The number of new COVID-19 cases has exploded in Southern California over the past two months — and Metro, unfortunately, is feeling the impact on our bus and rail service due to staffing shortages. As a result, some bus and rail trips will likely be canceled each day over the next few weeks. For example, on Monday, Jan. 4, we had to cancel about 10 percent of trips.
The canceled trips are not evenly distributed among our transit system. On some days certain parts of our bus system have been hit harder than others — and some bus lines are impacted more than others. A canceled trip or two on any individual bus line is likely to result in crowding on subsequent trips.
We encourage riders to use Transit — Metro’s official smartphone app — to plan bus and rail trips and check crowding predictions. We also suggest allowing additional time for your travel.
In the past few days, about 30 percent of Metro’s bus operators have been out due to either being quarantined, caring for family members or having COVID-19. The number of positive cases among agency staff and contractors has doubled in the past month.
These impacts to transit service will likely continue until the number of COVID-19 cases decreases in our region and more employees can return to work. Other transit agencies around the region — including LADOT and Foothill Transit — are experiencing similar challenges.
We believe the increase in cases at Metro is due to widespread community transmission of COVID-19 — and not tied directly to the transit system. Metro’s increase in cases is mirroring the county and state surge in cases.
From the L.A. County Department of Public Health’s press release Monday:
“Everyone needs to keep in mind that community transmission rates are so high that you run the risk of exposure whenever you leave your house. Assume this deadly, invisible virus is everywhere, looking for a willing host…Avoid any non-essential activity; Public Health suggests you take a break from shopping, avoid any type of gathering, and exercise by yourself or with members from your household. Currently, more than one in five people who get tested are positive, and this helps explain why there is so much risk when you socialize with people you don’t live with.”
Metro continues to provide as much room for social distancing on buses as is practical within the financial and staffing resources we have. We are trying to keep buses at no more than 75 percent of seated capacity — lower than the 130 percent standard we used prior to the pandemic.
Metro has also joined the American Public Transportation Association and transit agencies across the nation in committing to specific measures to help ensure the safe return of riders to our system.

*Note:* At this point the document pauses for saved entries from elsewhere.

-- ==== Sys2Proof/Machine/Emission.lean ====
section
/-! DEFINITION. Burst-pattern emission (42_emission): the closed form of the stream, the Emitter step, completion, and the
Sink error step; the loop form of R195 beside it. -/

namespace Sys2Proof.Machine

/-- What the stream of an emission depends on (42_emission, introduction; R196). -/
structure Waveform where
  pulses : Nat
  pulseSamples : Nat
  priSamples : Nat
  burstSamples : Nat
  totalSamples : Nat
  on : Byte
deriving DecidableEq, Repr

/-- The waveform the registers describe (42_emission, introduction). -/
def waveform (s : State) : Waveform where
  pulses := s.pulseCount.toNat
  pulseSamples := s.counts.pulseSamples.toNat
  priSamples := s.counts.priSamples.toNat
  burstSamples := s.counts.totalBurstSamples.toNat
  totalSamples := s.counts.totalSamples.toNat
  on := s.onLevel

/-- `isOn` at position `j` of a burst (42_emission R191). -/
def onAt (w : Waveform) (j : Nat) : Bool :=
  decide (j < w.pulses * w.priSamples) && decide (j % w.priSamples < w.pulseSamples)

/-- `I(k)` (42_emission R191). -/
def iSample (w : Waveform) (k : Nat) : Byte := if onAt w (k % w.burstSamples) then w.on else 0x00

/-- `Q(k)`, always zero (42_emission R191). -/
def qSample (_w : Waveform) (_k : Nat) : Byte := 0x00

/-- `B(p)`: I at even positions, Q at odd ones (42_emission R193, 20_memory R73). -/
def streamByte (w : Waveform) (p : Nat) : Byte := if p % 2 = 0 then iSample w (p / 2) else qSample w (p / 2)

/-- `s_last` at position `p` (42_emission R192). -/
def isLast (w : Waveform) (p : Nat) : Bool := decide (p + 1 = 2 * w.totalSamples)

/-- 42_emission R191 and R193 give a byte at `p`: the burst is not empty, `p < 2 * tot`, and the byte count fits 64 bits
(41_synthesis R170). R190 says this holds whenever STATE = EMITTING (assumption log 6). -/
def byteDefined (w : Waveform) (p : Nat) : Bool :=
  decide (1 ≤ w.burstSamples) && decide (p < 2 * w.totalSamples) && decide (w.totalSamples < 2 ^ 63)

/-- `Complete()` (42_emission R194). The self-check of R200 cannot fail in this design and is omitted, as R200 permits
(assumption log 7). -/
def complete (s : State) : State := { s with state := .idle, done := true }

/-- The byte at `pos` reaches the sink and `pos` advances by 1 (42_emission R192). -/
def deliverByte (s : State) : State :=
  { s with
    sinkRecord :=
      s.sinkRecord ++ [.byte (streamByte (waveform s) s.pos.toNat) (isLast (waveform s) s.pos.toNat)]
    pos := s.pos + 1 }

/-- The Emitter step: the sink accepts the offered byte (42_emission R192). Outside EMITTING `s_valid` is 0, so a ready
sink receives nothing (assumption log 8). -/
def emitterStep (s : State) : Host.Outcome State Fault Refusal :=
  if s.state = .emitting then
    if byteDefined (waveform s) s.pos.toNat then
      .next (if isLast (waveform s) s.pos.toNat then complete (deliverByte s) else deliverByte s)
    else .fault .emissionUndefined
  else .next s

/-- The Sink error step: IO_SINK while EMITTING, ignored in any other state (42_emission R198). -/
def sinkErrorStep (s : State) : State := if s.state = .emitting then raiseError .ioSink s else s

/-- `emit(i, q)` repeated `k` times, each I followed by Q (42_emission R195). -/
def emitPairs : Nat → Byte → List Byte
  | 0, _ => []
  | k + 1, i => i :: 0x00 :: emitPairs k i

/-- A list repeated `k` times, the `for` loops of 42_emission R195. -/
def repeatBytes : Nat → List Byte → List Byte
  | 0, _ => []
  | k + 1, body => body ++ repeatBytes k body

/-- The nested loop of 42_emission R195: `bc` bursts of `n` pulses and one pad each. -/
def loopStream (bc n ps rs pads : Nat) (on : Byte) : List Byte :=
  repeatBytes bc (repeatBytes n (emitPairs ps on ++ emitPairs (rs - ps) 0x00) ++ emitPairs pads 0x00)

end Sys2Proof.Machine
end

As part of that effort, we’re requiring all riders to wear face coverings, we’re ensuring good ventilation on buses and trains and we’ve enhanced cleaning of our system with an emphasis on high touchpoint areas. We are also protecting our bus operators by requiring them to wear face coverings, having riders board via the rear doors on buses, using plastic barriers to help shield the driving area of each bus and thoroughly cleaning buses with approved disinfectants.
Metro will continue to run as much of our planned service as we can to provide essential trips for riders. We also encourage everyone to follow local health orders and stay home as much as possible.